Learn how to take better screenshots in Windows
Using just keyboard shortcuts in Windows, you can capture the entire screen contents, the active window, a rectangular region, or a freeform region.
I don’t have to tell you why knowing how to take screenshots is important. The motives can range from “Here’s the problem, please fix it.” to “This is what showed up on my screen. Please help!”.
Most people know about the PrintScreen key, usually labeled as PrtScr, but do you know there are multiple ways to take screenshots in Windows?
Why would you care? Isn’t one method enough?
Well, most of the time I don’t think you want to send someone the entire contents of your screen. What if there’s sensitive information displayed? You would have to crop the screen capture before sending.
So, why not save yourself the trouble of editing screenshots by capturing only what is needed.
The keyboard shortcuts you can use to take different types of screenshots
Let’s start with the basics, the keyboard shortcuts and what they do:
PrtScr (PrintScreen key): captures what you see on all your displays and saves the image in the clipboard memory. You need to paste the image in a document or photo editor.
Alt + PrtScr: only captures the current active (selected) app window to the clipboard. Again, you need to paste the contents somewhere after that.
Win + PrtScrt: saves the content of all monitors to a file (also flashes the screen). The contents are also copied to the clipboard, so you can paste the image later.
Win + Shift + S: Opens the free Snipping Tool utility for advanced captures (rectangular area and freehand shape).
The first three options are really simple to use. Press the correct combination and the screen capture is copied to the clipboard memory, and optionally saved to disk (the 3rd option).
Use Snipping Tool for advanced captures: rectangular and free form shape
What about the 4th method? What is the Snipping Tool?
I’ll keep this short: the Snipping Tool is Microsoft’s advanced utility for taking screenshots, and (in newer versions) allows even video recordings. But that’s for another time.
Don’t worry, you don’t need to download and install the Snipping Tools. It comes preinstalled.
Let’s see how Snipping Tool works for screenshots. First, press Win + Shift + S. The screen will get a bit darker, and a small overlay window will appear on top of your main display.

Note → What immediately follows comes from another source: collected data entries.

/-- An admitted LOCK_READ or LOCK_WRITE of an unlocked lane makes the requester its owner and performs the access
  (R230). A requester whose key is above the owner's gets BACKOFF with LOCK and changes no lock; one below it
  becomes the waiter and gets RETRY (R231). UNLOCK by the owner frees the lane, by another changes nothing (Table
  7.7). A reservation is dropped once RSV has passed (R231); an owner idle for IDLE, with no request of its own in
  the same cycle, is broken with FLAG.LOCKBRK and its key remembered (R233). -/
def Obligations.LaneLocks : Prop :=
  (∀ (rq : Request) (s : State), s.hub.admitsRq rq → s.hub.awaits rq → rq.addr.space = 3 → s.hub.laneAcc rq =
    .stream → rq.op = opLREAD → (s.hub.brg.lock[rq.lane]) = {} → (s.hub.lane rq.lane).rx.q = [] → (∀ i : Fin 128,
    (s.hub.brg.slot[i]).st = .free ∧ (s.hub.brg.slot[i]).rq = none) → Runs (.lockRead rq) s fun h =>
    (h.brg.lock[rq.lane]).owner = some (s.hub.keyOf rq) ∧ h.out.head? = some (.completion rq.req rq.tag 0 0 false
    false []) ∧ (∀ m : Fin 64, m ≠ rq.lane → h.brg.lock[m] = s.hub.brg.lock[m]) ∧ h.lanes = s.hub.lanes) ∧
  (∀ (rq : Request) (s : State), s.hub.admitsRq rq → s.hub.awaits rq → rq.addr.space = 3 → s.hub.laneAcc rq =
    .stream → rq.op = opLWRITE → (s.hub.brg.lock[rq.lane]).owner = some (s.hub.keyOf rq) →
    (s.hub.brg.lock[rq.lane]).broken = [] → s.hub.fn rq.lane ≠ 1 → (s.hub.lane rq.lane).stretch = false →
    (s.hub.lane rq.lane).tx.q.length + rq.len / 4 ≤ 64 → Runs (.lockWrite rq) s fun h => (h.brg.lock[rq.lane]).owner
    = some (s.hub.keyOf rq) ∧ ((h.lane rq.lane).tx.q = (s.hub.lane rq.lane).tx.q ++ (leWords (rq.len / 4)
    rq.data).map fun w => { w := w, time := s.hub.now }) ∧ h.out.head? = some (.completion rq.req rq.tag 0 0 false
    false []) ∧ (∀ m : Fin 64, m ≠ rq.lane → h.brg.lock[m] = s.hub.brg.lock[m])) ∧
  (∀ (rq : Request) (k : Key) (s : State), s.hub.admitsRq rq → s.hub.awaits rq → rq.addr.space = 3 → s.hub.laneAcc
    rq = .stream → rq.op = opLREAD → (s.hub.brg.lock[rq.lane]).owner = some k → k.lt (s.hub.keyOf rq) →
    s.hub.brg.held = [] → (s.hub.brg.lock[rq.lane]).broken = [] → Runs (.lockRead rq) s fun h => h.brg.lock =
    s.hub.brg.lock ∧ ((∃ e, h.out.head? = some (.completion rq.req rq.tag 2 e true false []))) ∧ h.lanes =
    s.hub.lanes) ∧
  (∀ (rq : Request) (k : Key) (s : State), s.hub.admitsRq rq → s.hub.awaits rq → rq.addr.space = 3 → s.hub.laneAcc
    rq = .stream → rq.op = opLREAD → (s.hub.brg.lock[rq.lane]).owner = some k → (s.hub.keyOf rq).lt k → k ≠
    s.hub.keyOf rq → k.lt (s.hub.keyOf rq) = false → (s.hub.brg.lock[rq.lane]).waiter = none →
    (s.hub.brg.lock[rq.lane]).broken = [] → Runs (.lockRead rq) s fun h => (h.brg.lock[rq.lane]).owner = some k ∧
    (h.brg.lock[rq.lane]).waiter = some (s.hub.keyOf rq) ∧ h.out = s.hub.out ∧ (∀ m : Fin 64, m ≠ rq.lane →
    h.brg.lock[m] = s.hub.brg.lock[m]) ∧ h.lanes = s.hub.lanes) ∧
  (∀ (rq : Request) (s : State), s.hub.admitsRq rq → rq.posted → rq.addr.space = 3 → rq.op = opUNLOCK →
    (s.hub.brg.lock[rq.lane]).broken = [] → (s.hub.brg.lock[rq.lane]).owner = some (s.hub.keyOf rq) → Runs (.unlock
    rq) s fun h => (h.brg.lock[rq.lane]).owner = none ∧ (h.brg.lock[rq.lane]).waiter = none ∧
    ((s.hub.brg.lock[rq.lane]).waiter.isSome → (h.brg.lock[rq.lane]).rsv = (s.hub.brg.lock[rq.lane]).waiter) ∧ (∀ m
    : Fin 64, m ≠ rq.lane → h.brg.lock[m] = s.hub.brg.lock[m]) ∧ h.lanes = s.hub.lanes) ∧
  (∀ (rq : Request) (s : State), s.hub.admitsRq rq → rq.posted → rq.addr.space = 3 → rq.op = opUNLOCK →
    (s.hub.brg.lock[rq.lane]).broken = [] → (s.hub.brg.lock[rq.lane]).owner ≠ some (s.hub.keyOf rq) → Runs (.unlock
    rq) s fun h => h.brg.lock = s.hub.brg.lock ∧ h.lanes = s.hub.lanes) ∧
  (∀ (n : Fin 64) (s : State), (s.hub.brg.lock[n]).rsvAt + us (s.hub.fld F.BRG_LKCFG_RSV) ≤ s.hub.now → Runs
    (.lockReserveExpire n) s fun h => (h.brg.lock[n]) = { (s.hub.brg.lock[n]) with rsv := none } ∧ (∀ m : Fin 64, m
    ≠ n → h.brg.lock[m] = s.hub.brg.lock[m]) ∧ h = { s.hub with brg := h.brg }) ∧
  (∀ (n : Fin 64) (k : Key) (s : State), (s.hub.brg.lock[n]).owner = some k → s.hub.lockIdle n → s.rqComes
    (s.hub.byOwner n) = false → Runs (.lockIdleBreak n) s fun h => (h.brg.lock[n]).owner = none ∧ k ∈
    (h.brg.lock[n]).broken ∧ h.bit F.BRG_FLAG_LOCKBRK = true ∧ (∀ m : Fin 64, m ≠ n → h.brg.lock[m] =
    s.hub.brg.lock[m]))
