/-! ## modPwr -/

@[simp] theorem Hub.modPwr_now (h : Hub) (g : Pwr → Pwr) : (h.modPwr g).now = h.now := rfl
@[simp] theorem Hub.modPwr_freeCtr (h : Hub) (g : Pwr → Pwr) : (h.modPwr g).freeCtr = h.freeCtr := rfl
@[simp] theorem Hub.modPwr_fields (h : Hub) (g : Pwr → Pwr) : (h.modPwr g).fields = h.fields := rfl
@[simp] theorem Hub.modPwr_hw (h : Hub) (g : Pwr → Pwr) : (h.modPwr g).hw = h.hw := rfl
@[simp] theorem Hub.modPwr_wrote (h : Hub) (g : Pwr → Pwr) : (h.modPwr g).wrote = h.wrote := rfl
@[simp] theorem Hub.modPwr_staged (h : Hub) (g : Pwr → Pwr) : (h.modPwr g).staged = h.staged := rfl
@[simp] theorem Hub.modPwr_snap (h : Hub) (g : Pwr → Pwr) : (h.modPwr g).snap = h.snap := rfl
@[simp] theorem Hub.modPwr_bank (h : Hub) (g : Pwr → Pwr) : (h.modPwr g).bank = h.bank := rfl
@[simp] theorem Hub.modPwr_out (h : Hub) (g : Pwr → Pwr) : (h.modPwr g).out = h.out := rfl
@[simp] theorem Hub.modPwr_gno (h : Hub) (g : Pwr → Pwr) : (h.modPwr g).gno = h.gno := rfl
@[simp] theorem Hub.modPwr_lanes (h : Hub) (g : Pwr → Pwr) : (h.modPwr g).lanes = h.lanes := rfl
@[simp] theorem Hub.modPwr_err (h : Hub) (g : Pwr → Pwr) : (h.modPwr g).err = h.err := rfl
@[simp] theorem Hub.modPwr_fuse (h : Hub) (g : Pwr → Pwr) : (h.modPwr g).fuse = h.fuse := rfl
@[simp] theorem Hub.modPwr_dl (h : Hub) (g : Pwr → Pwr) : (h.modPwr g).dl = h.dl := rfl
@[simp] theorem Hub.modPwr_tl (h : Hub) (g : Pwr → Pwr) : (h.modPwr g).tl = h.tl := rfl
@[simp] theorem Hub.modPwr_pim (h : Hub) (g : Pwr → Pwr) : (h.modPwr g).pim = h.pim := rfl
@[simp] theorem Hub.modPwr_core (h : Hub) (g : Pwr → Pwr) : (h.modPwr g).core = h.core := rfl
@[simp] theorem Hub.modPwr_reed (h : Hub) (g : Pwr → Pwr) : (h.modPwr g).reed = h.reed := rfl
@[simp] theorem Hub.modPwr_sw (h : Hub) (g : Pwr → Pwr) : (h.modPwr g).sw = h.sw := rfl
@[simp] theorem Hub.modPwr_ring (h : Hub) (g : Pwr → Pwr) : (h.modPwr g).ring = h.ring := rfl
@[simp] theorem Hub.modPwr_brg (h : Hub) (g : Pwr → Pwr) : (h.modPwr g).brg = h.brg := rfl
@[simp] theorem Hub.modPwr_hst (h : Hub) (g : Pwr → Pwr) : (h.modPwr g).hst = h.hst := rfl
@[simp] theorem Hub.modPwr_can (h : Hub) (g : Pwr → Pwr) : (h.modPwr g).can = h.can := rfl
@[simp] theorem Hub.modPwr_bank3 (h : Hub) (g : Pwr → Pwr) : (h.modPwr g).bank3 = h.bank3 := rfl
@[simp] theorem Hub.modPwr_monOff (h : Hub) (g : Pwr → Pwr) : (h.modPwr g).monOff = h.monOff := rfl
@[simp] theorem Hub.modPwr_link (h : Hub) (g : Pwr → Pwr) : (h.modPwr g).link = h.link := rfl
@[simp] theorem Hub.modPwr_drn (h : Hub) (g : Pwr → Pwr) : (h.modPwr g).drn = h.drn := rfl
@[simp] theorem Hub.modPwr_lamp (h : Hub) (g : Pwr → Pwr) : (h.modPwr g).lamp = h.lamp := rfl
@[simp] theorem Hub.modPwr_sem (h : Hub) (g : Pwr → Pwr) : (h.modPwr g).sem = h.sem := rfl
@[simp] theorem Hub.modPwr_semRel (h : Hub) (g : Pwr → Pwr) : (h.modPwr g).semRel = h.semRel := rfl
@[simp] theorem Hub.modPwr_mtime (h : Hub) (g : Pwr → Pwr) : (h.modPwr g).mtime = h.mtime := rfl
@[simp] theorem Hub.modPwr_ldr (h : Hub) (g : Pwr → Pwr) : (h.modPwr g).ldr = h.ldr := rfl
@[simp] theorem Hub.modPwr_mbx (h : Hub) (g : Pwr → Pwr) : (h.modPwr g).mbx = h.mbx := rfl
@[simp] theorem Hub.modPwr_sec (h : Hub) (g : Pwr → Pwr) : (h.modPwr g).sec = h.sec := rfl
@[simp] theorem Hub.modPwr_pwr (h : Hub) (g : Pwr → Pwr) : (h.modPwr g).pwr = g h.pwr := rfl
@[simp] theorem Hub.modPwr_bel (h : Hub) (g : Pwr → Pwr) : (h.modPwr g).bel = h.bel := rfl
@[simp] theorem Hub.modPwr_statAt (h : Hub) (g : Pwr → Pwr) : (h.modPwr g).statAt = h.statAt := rfl
@[simp] theorem Hub.modPwr_dram (h : Hub) (g : Pwr → Pwr) : (h.modPwr g).dram = h.dram := rfl
@[simp] theorem Hub.modPwr_ts (h : Hub) (g : Pwr → Pwr) : (h.modPwr g).ts = h.ts := rfl
@[simp] theorem Hub.modPwr_fld (h : Hub) (g : Pwr → Pwr) (f : Fld) : (h.modPwr g).fld f = h.fld f := rfl
@[simp] theorem Hub.modPwr_bit (h : Hub) (g : Pwr → Pwr) (f : Fld) : (h.modPwr g).bit f = h.bit f := rfl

The first option is the Rectangular mode. With this mode selected draw a rectangle on screen. Once you release the left mouse button a notification will let you know that the screen capture was saved to the clipboard.
If you choose the second option, Freeform mode, you can draw a random shape on screen. The contents of the selected area will be saved to the clipboard. Since an image can only be rectangular, the “empty” areas will be saved with transparency, aka you can see whatever is displayed below that area.
The next two modes are Window mode and Fullscreen mode. These two correspond to pressing Alt + PrtScr, or just PrtScr. There’s no other difference.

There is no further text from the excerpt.